◆ Task ◆
Repeat word for word the opening stretch of the entries, from the first line through the line containing "WAITHZ, and the".

◆ Supplied material ◆
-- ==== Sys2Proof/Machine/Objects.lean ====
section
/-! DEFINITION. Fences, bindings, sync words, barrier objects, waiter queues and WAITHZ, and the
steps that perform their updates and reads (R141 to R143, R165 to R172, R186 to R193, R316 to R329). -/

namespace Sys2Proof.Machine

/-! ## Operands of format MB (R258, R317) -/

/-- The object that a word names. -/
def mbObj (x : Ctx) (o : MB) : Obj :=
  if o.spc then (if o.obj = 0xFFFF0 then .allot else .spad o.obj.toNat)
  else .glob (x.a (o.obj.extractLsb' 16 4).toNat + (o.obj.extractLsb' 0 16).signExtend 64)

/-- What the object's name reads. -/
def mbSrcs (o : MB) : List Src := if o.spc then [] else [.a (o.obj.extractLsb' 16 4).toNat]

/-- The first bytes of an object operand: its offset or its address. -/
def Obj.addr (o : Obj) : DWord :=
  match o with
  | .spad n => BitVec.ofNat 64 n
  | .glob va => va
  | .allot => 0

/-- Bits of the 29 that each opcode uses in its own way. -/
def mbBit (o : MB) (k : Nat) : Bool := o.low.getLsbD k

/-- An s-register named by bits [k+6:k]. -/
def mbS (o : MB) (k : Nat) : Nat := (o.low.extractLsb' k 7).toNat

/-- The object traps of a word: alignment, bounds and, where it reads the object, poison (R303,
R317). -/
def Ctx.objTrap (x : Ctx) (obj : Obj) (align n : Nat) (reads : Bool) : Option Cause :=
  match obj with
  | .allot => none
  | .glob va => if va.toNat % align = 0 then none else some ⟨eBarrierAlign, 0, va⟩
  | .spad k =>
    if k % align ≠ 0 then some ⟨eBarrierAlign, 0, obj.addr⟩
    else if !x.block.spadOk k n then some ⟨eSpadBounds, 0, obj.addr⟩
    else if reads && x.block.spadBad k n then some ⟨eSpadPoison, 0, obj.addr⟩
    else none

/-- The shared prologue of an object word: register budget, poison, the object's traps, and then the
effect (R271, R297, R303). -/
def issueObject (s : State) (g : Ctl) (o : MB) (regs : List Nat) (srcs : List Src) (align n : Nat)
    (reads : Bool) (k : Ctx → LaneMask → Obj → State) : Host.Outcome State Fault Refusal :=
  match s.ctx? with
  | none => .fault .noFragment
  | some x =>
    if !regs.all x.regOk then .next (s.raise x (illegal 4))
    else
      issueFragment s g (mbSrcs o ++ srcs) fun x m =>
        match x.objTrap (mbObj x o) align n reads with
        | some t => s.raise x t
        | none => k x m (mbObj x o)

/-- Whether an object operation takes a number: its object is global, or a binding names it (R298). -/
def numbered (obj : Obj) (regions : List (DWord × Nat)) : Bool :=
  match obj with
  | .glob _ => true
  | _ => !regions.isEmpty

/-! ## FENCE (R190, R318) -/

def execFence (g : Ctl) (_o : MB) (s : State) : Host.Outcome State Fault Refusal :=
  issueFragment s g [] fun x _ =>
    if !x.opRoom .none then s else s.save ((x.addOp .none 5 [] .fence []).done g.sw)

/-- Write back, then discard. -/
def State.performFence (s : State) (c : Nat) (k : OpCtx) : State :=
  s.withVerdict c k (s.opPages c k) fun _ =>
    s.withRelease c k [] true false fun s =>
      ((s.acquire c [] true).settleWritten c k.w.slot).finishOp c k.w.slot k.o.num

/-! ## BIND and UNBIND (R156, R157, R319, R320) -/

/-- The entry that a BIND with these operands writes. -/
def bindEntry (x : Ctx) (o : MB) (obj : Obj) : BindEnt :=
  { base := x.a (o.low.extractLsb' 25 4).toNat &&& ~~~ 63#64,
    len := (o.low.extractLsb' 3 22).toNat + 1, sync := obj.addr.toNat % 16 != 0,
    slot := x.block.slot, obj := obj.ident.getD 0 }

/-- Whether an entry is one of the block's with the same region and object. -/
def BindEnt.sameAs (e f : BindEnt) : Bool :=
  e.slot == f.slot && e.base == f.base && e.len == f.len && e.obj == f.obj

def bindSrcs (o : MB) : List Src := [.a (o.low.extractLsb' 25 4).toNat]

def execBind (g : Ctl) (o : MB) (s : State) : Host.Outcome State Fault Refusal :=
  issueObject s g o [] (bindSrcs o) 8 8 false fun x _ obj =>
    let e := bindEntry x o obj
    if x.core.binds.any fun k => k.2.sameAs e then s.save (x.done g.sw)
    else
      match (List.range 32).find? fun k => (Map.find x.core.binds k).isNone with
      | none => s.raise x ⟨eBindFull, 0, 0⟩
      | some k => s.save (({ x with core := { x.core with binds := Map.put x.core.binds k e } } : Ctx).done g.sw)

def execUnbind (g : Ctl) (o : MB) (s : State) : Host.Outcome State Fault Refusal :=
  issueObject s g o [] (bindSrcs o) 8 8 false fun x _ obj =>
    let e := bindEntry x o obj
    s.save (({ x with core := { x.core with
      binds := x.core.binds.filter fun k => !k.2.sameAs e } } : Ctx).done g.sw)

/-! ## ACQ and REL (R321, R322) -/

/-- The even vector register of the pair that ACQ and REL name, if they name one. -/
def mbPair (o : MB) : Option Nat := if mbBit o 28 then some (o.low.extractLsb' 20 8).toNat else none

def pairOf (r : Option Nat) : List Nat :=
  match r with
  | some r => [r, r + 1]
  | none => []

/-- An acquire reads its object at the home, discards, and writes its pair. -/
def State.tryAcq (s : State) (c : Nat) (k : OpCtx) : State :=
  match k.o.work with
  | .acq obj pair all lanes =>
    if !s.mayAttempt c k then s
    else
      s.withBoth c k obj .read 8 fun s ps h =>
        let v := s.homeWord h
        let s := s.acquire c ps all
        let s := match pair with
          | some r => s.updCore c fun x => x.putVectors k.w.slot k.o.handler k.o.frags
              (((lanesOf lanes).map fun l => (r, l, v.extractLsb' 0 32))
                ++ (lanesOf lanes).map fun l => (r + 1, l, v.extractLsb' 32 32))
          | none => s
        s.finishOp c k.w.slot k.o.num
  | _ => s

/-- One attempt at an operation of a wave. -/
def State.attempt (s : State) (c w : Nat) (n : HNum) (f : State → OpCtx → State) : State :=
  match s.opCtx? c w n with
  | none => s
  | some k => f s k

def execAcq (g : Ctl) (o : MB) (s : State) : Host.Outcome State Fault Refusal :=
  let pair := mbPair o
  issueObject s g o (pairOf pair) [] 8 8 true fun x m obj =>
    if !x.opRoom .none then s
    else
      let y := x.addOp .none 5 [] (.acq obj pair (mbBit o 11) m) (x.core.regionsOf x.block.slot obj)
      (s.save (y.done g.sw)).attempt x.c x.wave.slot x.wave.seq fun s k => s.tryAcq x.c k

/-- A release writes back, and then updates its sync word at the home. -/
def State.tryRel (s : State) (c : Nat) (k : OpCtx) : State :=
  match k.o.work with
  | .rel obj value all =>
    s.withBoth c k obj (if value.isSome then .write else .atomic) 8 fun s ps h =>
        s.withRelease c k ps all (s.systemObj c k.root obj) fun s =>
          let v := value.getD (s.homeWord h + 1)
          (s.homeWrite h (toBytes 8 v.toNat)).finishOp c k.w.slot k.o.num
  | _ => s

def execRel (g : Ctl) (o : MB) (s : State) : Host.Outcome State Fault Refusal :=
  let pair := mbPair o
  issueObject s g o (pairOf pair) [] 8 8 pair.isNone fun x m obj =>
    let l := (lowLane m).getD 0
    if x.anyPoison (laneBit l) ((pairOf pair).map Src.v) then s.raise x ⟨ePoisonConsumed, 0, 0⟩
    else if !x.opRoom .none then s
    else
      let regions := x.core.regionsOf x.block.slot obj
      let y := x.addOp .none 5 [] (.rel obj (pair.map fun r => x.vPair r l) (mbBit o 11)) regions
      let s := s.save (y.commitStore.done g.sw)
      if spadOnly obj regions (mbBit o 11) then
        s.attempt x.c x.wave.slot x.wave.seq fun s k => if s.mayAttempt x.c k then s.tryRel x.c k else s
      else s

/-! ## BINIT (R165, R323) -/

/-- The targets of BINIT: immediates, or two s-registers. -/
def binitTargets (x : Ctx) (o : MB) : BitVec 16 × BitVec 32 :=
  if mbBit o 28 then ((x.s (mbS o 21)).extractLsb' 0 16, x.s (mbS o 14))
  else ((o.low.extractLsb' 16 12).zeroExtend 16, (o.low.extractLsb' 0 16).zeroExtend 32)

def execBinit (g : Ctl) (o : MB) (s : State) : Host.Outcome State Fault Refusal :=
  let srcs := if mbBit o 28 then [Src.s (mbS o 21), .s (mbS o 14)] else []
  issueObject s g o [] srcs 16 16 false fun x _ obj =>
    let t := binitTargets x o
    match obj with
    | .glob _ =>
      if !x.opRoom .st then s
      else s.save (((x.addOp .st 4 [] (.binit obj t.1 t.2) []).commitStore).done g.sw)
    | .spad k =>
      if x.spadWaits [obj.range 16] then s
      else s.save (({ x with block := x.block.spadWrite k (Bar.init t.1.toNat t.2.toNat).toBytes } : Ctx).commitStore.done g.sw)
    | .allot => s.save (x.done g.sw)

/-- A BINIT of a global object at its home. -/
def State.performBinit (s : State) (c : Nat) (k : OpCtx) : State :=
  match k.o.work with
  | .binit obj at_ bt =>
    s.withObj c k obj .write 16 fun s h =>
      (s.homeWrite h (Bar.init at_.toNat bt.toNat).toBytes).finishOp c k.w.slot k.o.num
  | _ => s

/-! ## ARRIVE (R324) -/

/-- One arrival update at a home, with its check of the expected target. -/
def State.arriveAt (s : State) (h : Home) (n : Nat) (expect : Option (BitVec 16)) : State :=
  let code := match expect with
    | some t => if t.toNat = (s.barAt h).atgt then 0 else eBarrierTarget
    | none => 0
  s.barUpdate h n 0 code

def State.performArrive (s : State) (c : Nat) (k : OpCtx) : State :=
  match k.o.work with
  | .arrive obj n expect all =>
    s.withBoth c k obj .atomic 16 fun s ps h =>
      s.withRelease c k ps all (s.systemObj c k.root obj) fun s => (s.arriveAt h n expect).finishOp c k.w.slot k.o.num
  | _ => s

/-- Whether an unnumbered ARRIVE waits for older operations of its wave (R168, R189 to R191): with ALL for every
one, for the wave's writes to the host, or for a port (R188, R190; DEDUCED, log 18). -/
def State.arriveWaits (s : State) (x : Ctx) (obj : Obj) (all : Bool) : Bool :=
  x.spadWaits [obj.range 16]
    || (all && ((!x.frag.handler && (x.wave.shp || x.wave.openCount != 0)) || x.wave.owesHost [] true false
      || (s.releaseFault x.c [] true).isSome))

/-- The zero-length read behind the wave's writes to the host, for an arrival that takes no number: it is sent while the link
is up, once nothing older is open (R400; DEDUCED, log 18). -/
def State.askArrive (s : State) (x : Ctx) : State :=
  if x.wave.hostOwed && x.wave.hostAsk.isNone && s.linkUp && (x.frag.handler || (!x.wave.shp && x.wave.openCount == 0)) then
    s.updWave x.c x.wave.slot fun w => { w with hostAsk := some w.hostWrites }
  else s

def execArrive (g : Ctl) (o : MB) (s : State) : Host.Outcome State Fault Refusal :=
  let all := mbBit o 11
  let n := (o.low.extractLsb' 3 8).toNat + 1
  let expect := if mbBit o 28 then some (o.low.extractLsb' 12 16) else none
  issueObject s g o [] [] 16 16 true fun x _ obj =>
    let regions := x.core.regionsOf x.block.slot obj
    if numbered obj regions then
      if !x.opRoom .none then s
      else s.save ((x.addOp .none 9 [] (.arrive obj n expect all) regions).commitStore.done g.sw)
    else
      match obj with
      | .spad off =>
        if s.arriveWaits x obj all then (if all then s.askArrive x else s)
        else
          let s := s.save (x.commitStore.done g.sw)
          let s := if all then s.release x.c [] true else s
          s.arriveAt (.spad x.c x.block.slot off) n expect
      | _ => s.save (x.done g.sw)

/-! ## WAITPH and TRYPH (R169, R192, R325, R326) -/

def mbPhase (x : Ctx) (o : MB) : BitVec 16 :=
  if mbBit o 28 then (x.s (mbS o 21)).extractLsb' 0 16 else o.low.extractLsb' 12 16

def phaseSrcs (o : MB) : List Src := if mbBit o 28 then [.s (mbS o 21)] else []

◆ Completed exercise ◆
-- ==== Sys2Proof/Machine/Objects.lean ====
section
/-! DEFINITION. Fences, bindings, sync words, barrier objects, waiter queues and WAITHZ, and the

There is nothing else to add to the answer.